Don't Panic! Lighten Up!
"We all know monkeys like to throw poo," said John Hawkins, Director for the Department of Sanitation. "We have lots of poo. It's a match made in heaven."
Mr. Hawkins said the program will strategically deploy groups of monkeys to HPAs, or "High Poo Areas", throughout the city. "Each HPA will have its own designated team of monkeys for poo-flinging," explained Mr. Hawkins. "All of the monkeys have been screened by the Department of Sanitation for throwing ability and love for poo. I'm really proud of the crew we've assembled."
While many San Francisco residents welcomed the news, residents of the upscale Presidio Heights district were less enthusiastic. "This is primate gentrification at its worst," said Beau Lucas, a long-time resident. "We are literally taking the produce of our unsheltered residents and giving it to monkeys. Also, monkeys don't have that great of an aim.

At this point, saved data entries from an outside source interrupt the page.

theorem writeBlock_kept (hR : KeptMem R) {a1 a2} (h : R s0 s) : R s0 (writeBlock s a1 a2) := by
  unfold writeBlock
  with_reducible repeat' (first | assumption | (refine walkerWrite_kept hR ?_) | (refine State.each_kept hR.toKept ?_ fun s a h => ?_) | (refine cleanLine_kept hR ?_) | (intro x; try (refine Kept.cut (R := R) (s0 := s0) (x := x) ?_ ?_; unfold x; rotate_left; clear_value x; intro h)) | lift_lets | dsimp only)

theorem putOverlay_kept (hR : KeptMem R) {a1 a2 a3 a4} (h : R s0 s) : R s0 (putOverlay s a1 a2 a3 a4) := by
  unfold putOverlay
  with_reducible repeat' (first | assumption | (refine writeBlock_kept hR ?_) | (refine swapEntry_kept hR ?_) | (intro x; try (refine Kept.cut (R := R) (s0 := s0) (x := x) ?_ ?_; unfold x; rotate_left; clear_value x; intro h)) | lift_lets | dsimp only)

theorem buildSpan_kept (hR : KeptMem R) {a1 a2 a3 a4} (h : R s0 s) : R s0 (buildSpan s a1 a2 a3 a4) := by
  unfold buildSpan
  with_reducible repeat' (first | assumption | (refine writeBlock_kept hR ?_) | (refine swapEntry_kept hR ?_) | (intro x; try (refine Kept.cut (R := R) (s0 := s0) (x := x) ?_ ?_; unfold x; rotate_left; clear_value x; intro h)) | lift_lets | dsimp only)

theorem freeQuires_kept (hR : Kept R) (h : R s0 s) : R s0 (freeQuires s) := by
  unfold freeQuires
  with_reducible repeat' (first | assumption | (refine State.modLdg_kept hR ?_))

theorem commitQuire_kept (hR : KeptMem R) {a1 a2 a3 a4} (h : R s0 s) : R s0 (commitQuire s a1 a2 a3 a4) := by
  unfold commitQuire
  with_reducible repeat' (first | assumption | (refine State.modLdg_kept hR.toKept ?_) | (refine freeQuires_kept hR.toKept ?_) | (refine State.each_kept hR.toKept ?_ fun s a h => ?_) | (refine buildSpan_kept hR ?_) | (intro x; try (refine Kept.cut (R := R) (s0 := s0) (x := x) ?_ ?_; unfold x; rotate_left; clear_value x; intro h)) | lift_lets | split | dsimp only)

theorem modDisc_kept (hR : Kept R) {a1 a2} (h : R s0 s) : R s0 (modDisc s a1 a2) := by
  unfold modDisc
  with_reducible repeat' (first | assumption | (refine State.modLdg_kept hR ?_) | split)

theorem refuseBind_kept (hR : Kept R) {a1 a2} (h : R s0 s) : R s0 (refuseBind s a1 a2) := by
  unfold refuseBind
  with_reducible repeat' (first | assumption | (refine State.modLdg_kept hR ?_))

theorem markSpans_kept (hR : KeptMem R) {a1} (h : R s0 s) : R s0 (markSpans s a1) := by
  unfold markSpans
  with_reducible repeat' (first | assumption | (refine State.each_kept hR.toKept ?_ fun s a h => ?_) | (refine swapEntry_kept hR ?_) | (intro x; try (refine Kept.cut (R := R) (s0 := s0) (x := x) ?_ ?_; unfold x; rotate_left; clear_value x; intro h)) | lift_lets | dsimp only)

theorem raiseCounter_kept (hR : Kept R) {a1} (h : R s0 s) : R s0 (raiseCounter s a1) := by
  unfold raiseCounter
  with_reducible repeat' (first | assumption | (refine State.modLdg_kept hR ?_) | (refine Kept.fold ?_ fun p a h => ?_) | (refine Kept.fold1 ?_ fun p a h => ?_) | (refine Kept.ite ?_ ?_) | split)

theorem settleDisc_kept (hR : Kept R) {a1} (h : R s0 s) : R s0 (settleDisc s a1) := by
  unfold settleDisc
  with_reducible repeat' (first | assumption | (refine State.modLdg_kept hR ?_) | (refine raiseCounter_kept hR ?_) | (refine modDisc_kept hR ?_) | (refine Kept.ite ?_ ?_) | split)

theorem chainStep_kept (hR : Kept R) {a1 a2 a3 a4 a5} (h : R s0 s) : R s0 (chainStep s a1 a2 a3 a4 a5) := by
  unfold chainStep
  with_reducible repeat' (first | assumption | (refine refuseBind_kept hR ?_) | (refine modDisc_kept hR ?_) | (refine State.iff_kept hR ?_ fun s h => ?_) | (intro x; try (refine Kept.cut (R := R) (s0 := s0) (x := x) ?_ ?_; unfold x; rotate_left; clear_value x; intro h)) | lift_lets | (refine Kept.ite ?_ ?_) | split | dsimp only)

theorem rebuildNext_kept (hR : KeptMem R) {a1} (h : R s0 s) : R s0 (rebuildNext s a1) := by
  unfold rebuildNext
  with_reducible repeat' (first | assumption | (refine freeQuires_kept hR.toKept ?_) | (refine State.modLdg_kept hR.toKept ?_) | (refine buildSpan_kept hR ?_) | (intro x; try (refine Kept.cut (R := R) (s0 := s0) (x := x) ?_ ?_; unfold x; rotate_left; clear_value x; intro h)) | lift_lets | split | dsimp only)

theorem putNsEntry_kept (hR : KeptMem R) {a1 a2 a3 a4} (h : R s0 s) : R s0 (putNsEntry s a1 a2 a3 a4) := by
  unfold putNsEntry
  with_reducible repeat' (first | assumption | (refine walkerWrite_kept hR ?_) | (refine Kept.ite ?_ ?_) | split)

theorem restoreLedger_kept (hR : KeptMem R) (h : R s0 s) : R s0 (restoreLedger s) := by
  unfold restoreLedger
  with_reducible repeat' (first | assumption | (refine State.modLdg_kept hR.toKept ?_) | (refine State.each_kept hR.toKept ?_ fun s a h => ?_) | (refine State.inkWriteZ_kept hR ?_) | (refine putNsEntry_kept hR ?_) | (intro x; try (refine Kept.cut (R := R) (s0 := s0) (x := x) ?_ ?_; unfold x; rotate_left; clear_value x; intro h)) | lift_lets | (refine Kept.ite ?_ ?_) | split | dsimp only)

theorem bindStep_kept (hR : KeptMem R) {a0 a1} (h : R s0 s) : R s0 (bindStep a0 a1 s) := by
  unfold bindStep
  with_reducible repeat' (first | assumption | (refine State.modLdg_kept hR.toKept ?_) | (refine refuseBind_kept hR.toKept ?_) | (refine chainStep_kept hR.toKept ?_) | (refine modDisc_kept hR.toKept ?_) | (refine settleDisc_kept hR.toKept ?_) | (refine markSpans_kept hR ?_) | (refine buildSpan_kept hR ?_) | (refine freeQuires_kept hR.toKept ?_) | (refine State.each_kept hR.toKept ?_ fun s a h => ?_) | (refine rebuildNext_kept hR ?_) | (intro x; try (refine Kept.cut (R := R) (s0 := s0) (x := x) ?_ ?_; unfold x; rotate_left; clear_value x; intro h)) | lift_lets | (refine Kept.ite ?_ ?_) | split | dsimp only)

theorem pullSpans_kept (hR : Kept R) {a1 a2 a3} (h : R s0 s) : R s0 (pullSpans s a1 a2 a3) := by
  unfold pullSpans
  with_reducible repeat' (first | assumption | (refine State.modLdg_kept hR ?_) | (intro x; try (refine Kept.cut (R := R) (s0 := s0) (x := x) ?_ ?_; unfold x; rotate_left; clear_value x; intro h)) | lift_lets | dsimp only)

theorem slowLookupResolve_kept (hR : Kept R) {a0 a1 a2} (h : R s0 s) : R s0 (slowLookupResolve a0 a1 a2 s) := by
  unfold slowLookupResolve
  with_reducible repeat' (first | assumption | (refine State.modLdg_kept hR ?_) | (refine pullSpans_kept hR ?_))

theorem vrsOutWrite_kept (hR : KeptMem R) {a0 a1} (h : R s0 s) : R s0 (vrsOutWrite a0 a1 s) := by
  unfold vrsOutWrite
  with_reducible repeat' (first | assumption | (refine hR.toKept.set ?_) | (refine State.iff_kept hR.toKept ?_ fun s h => ?_) | (refine State.ev_kept hR.toKept ?_) | (refine withAna_kept hR.toKept ?_ fun s h => ?_) | (refine setClass_kept hR ?_) | (intro x; try (refine Kept.cut (R := R) (s0 := s0) (x := x) ?_ ?_; unfold x; rotate_left; clear_value x; intro h)) | lift_lets | (refine Kept.ite ?_ ?_) | split | dsimp only)

theorem degrade_kept (hR : Kept R) (h : R s0 s) : R s0 (degrade s) := by
  unfold degrade
  with_reducible repeat' (first | assumption | (refine State.iff_kept hR ?_ fun s h => ?_) | (refine State.ev_kept hR ?_) | (refine hR.set ?_) | split)

theorem State.modSec_kept (hR : Kept R) {a1} (h : R s0 s) : R s0 (State.modSec s a1) := by
  unfold State.modSec
  with_reducible repeat' (first | assumption | (refine hR.rest ?_))

theorem linkFails_kept (hR : Kept R) (h : R s0 s) : R s0 (linkFails s) := by
  unfold linkFails
  with_reducible repeat' (first | assumption | (refine State.iff_kept hR ?_ fun s h => ?_) | (refine degrade_kept hR ?_) | (refine breakSeals_kept hR ?_) | (refine State.bump_kept hR ?_) | (refine State.ev_kept hR ?_) | (refine State.modVerso_kept hR ?_) | (refine hR.set ?_) | (refine State.modSec_kept hR ?_) | (refine settle_kept hR ?_) | (intro x; try (refine Kept.cut (R := R) (s0 := s0) (x := x) ?_ ?_; unfold x; rotate_left; clear_value x; intro h)) | lift_lets | (refine Kept.ite ?_ ?_) | split | dsimp only)

theorem versoLinkFail_kept (hR : Kept R) {a0} (h : R s0 s) : R s0 (versoLinkFail a0 s) := by
  unfold versoLinkFail
  with_reducible repeat' (first | assumption | (refine linkFails_kept hR ?_) | (refine Kept.ite ?_ ?_) | split)

theorem drbg_kept (hR : Kept R) {a1} (h : R s0 s) : R s0 (drbg s a1).2 := by
  unfold drbg
  with_reducible repeat' (first | assumption | (refine State.modSec_kept hR ?_) | (refine Kept.ite ?_ ?_) | split | (refine hR.ctr ?_) | (refine hR.rest ?_))
theorem drbg_kept' (hR : Kept R) {a1 v t} (e : drbg s a1 = (v, t)) (h : R s0 s) : R s0 t := by
  have q : R s0 (drbg s a1).2 := drbg_kept hR h
  rw [e] at q
  exact q

theorem versoLinkUp_kept (hR : Kept R) {a0} (h : R s0 s) : R s0 (versoLinkUp a0 s) := by
  unfold versoLinkUp
  with_reducible repeat' (first | assumption | (refine drbg_kept' hR (by assumption) ?_) | (refine State.modSec_kept hR ?_) | (refine State.modVerso_kept hR ?_) | (refine State.ev_kept hR ?_) | (refine hR.set ?_) | (intro x; try (refine Kept.cut (R := R) (s0 := s0) (x := x) ?_ ?_; unfold x; rotate_left; clear_value x; intro h)) | lift_lets | (refine Kept.ite ?_ ?_) | split | dsimp only | (refine Kept.ite2 (by assumption) ?_ ?_) | (refine drbg_kept hR ?_))

theorem heartbeat_kept (hR : Kept R) {a0} (h : R s0 s) : R s0 (heartbeat a0 s) := by
  unfold heartbeat
  with_reducible repeat' (first | assumption | (refine sendVerso_kept hR ?_) | (refine State.modVerso_kept hR ?_) | (refine State.bump_kept hR ?_) | (refine State.iff_kept hR ?_ fun s h => ?_) | (refine hR.set ?_) | (refine State.ev_kept hR ?_) | (intro x; try (refine Kept.cut (R := R) (s0 := s0) (x := x) ?_ ?_; unfold x; rotate_left; clear_value x; intro h)) | lift_lets | (refine Kept.ite ?_ ?_) | split | dsimp only)

theorem gcmFail_kept (hR : Kept R) (h : R s0 s) : R s0 (gcmFail s) := by
  unfold gcmFail
  with_reducible repeat' (first | assumption | (refine State.bump_kept hR ?_) | (refine State.ev_kept hR ?_) | (refine State.modVerso_kept hR ?_) | (refine versoLinkFail_kept hR ?_) | (intro x; try (refine Kept.cut (R := R) (s0 := s0) (x := x) ?_ ?_; unfold x; rotate_left; clear_value x; intro h)) | lift_lets | (refine Kept.ite ?_ ?_) | split | dsimp only)

theorem writeData_kept (hR : KeptMem R) {a0 a1} (h : R s0 s) : R s0 (writeData a0 a1 s) := by
  unfold writeData
  with_reducible repeat' (first | assumption | (refine sendVerso_kept hR.toKept ?_) | (refine State.inkWrite_kept hR ?_) | (refine Kept.ite ?_ ?_) | split)

theorem dataAck_kept (hR : Kept R) {a0} (h : R s0 s) : R s0 (dataAck a0 s) := by
  unfold dataAck
  with_reducible repeat' (first | assumption | (refine settle_kept hR ?_) | (refine State.modHq_kept hR ?_) | (refine State.modVerso_kept hR ?_) | (refine Kept.ite ?_ ?_) | split)

theorem sealMsg_kept (hR : Kept R) {a0 a1} (h : R s0 s) : R s0 (sealMsg a0 a1 s) := by
  unfold sealMsg
  with_reducible repeat' (first | assumption | (refine takeSeal_kept hR ?_) | (refine releaseSeal_kept hR ?_) | (refine Kept.ite ?_ ?_) | split)

theorem firmwareMsg_kept (hR : KeptMem R) {a0} (h : R s0 s) : R s0 (firmwareMsg a0 s) := by
  unfold firmwareMsg
  with_reducible repeat' (first | assumption | (refine hR.toKept.set ?_) | (refine sendVerso_kept hR.toKept ?_) | (refine State.ev_kept hR.toKept ?_) | (refine State.inkWrite_kept hR ?_) | (refine settle_kept hR.toKept ?_) | (refine modCmd_kept hR.toKept ?_) | (intro x; try (refine Kept.cut (R := R) (s0 := s0) (x := x) ?_ ?_; unfold x; rotate_left; clear_value x; intro h)) | lift_lets | (refine Kept.ite ?_ ?_) | split | dsimp only)

theorem askAuto_kept (hR : Kept R) (h : R s0 s) : R s0 (askAuto s) := by
  unfold askAuto
  with_reducible repeat' (first | assumption | (refine State.each_kept hR ?_ fun s a h => ?_) | (refine State.iff_kept hR ?_ fun s h => ?_) | (refine requestMode_kept hR ?_) | split)

theorem noteTakeover_kept (hR : Kept R) (h : R s0 s) : R s0 (noteTakeover s) := by
  unfold noteTakeover
  with_reducible repeat' (first | assumption | (refine State.each_kept hR ?_ fun s a h => ?_) | (refine State.modSup_kept hR ?_) | (refine Kept.fold ?_ fun p a h => ?_) | (refine Kept.fold1 ?_ fun p a h => ?_) | (intro x; try (refine Kept.cut (R := R) (s0 := s0) (x := x) ?_ ?_; unfold x; rotate_left; clear_value x; intro h)) | lift_lets | dsimp only)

Don't ask me how I know, but I know."
At publishing time, the monkeys had broken several windows with poo flinging, but fortunately, the buildings were all abandoned storefronts.
Reader Comments
Why isn't this article in the business magazines?
Since the state is employing them, the monkeys shouldnt have to find housing it should be provided by the taxpayer.
Obviously their hours and wages will be deemed unfair so they will require union bosses to negotiate contracts, benefits and retirement.
Then the monkeys lawyers will need to be involved to determine if monkey or primate is the approved moniker for their species.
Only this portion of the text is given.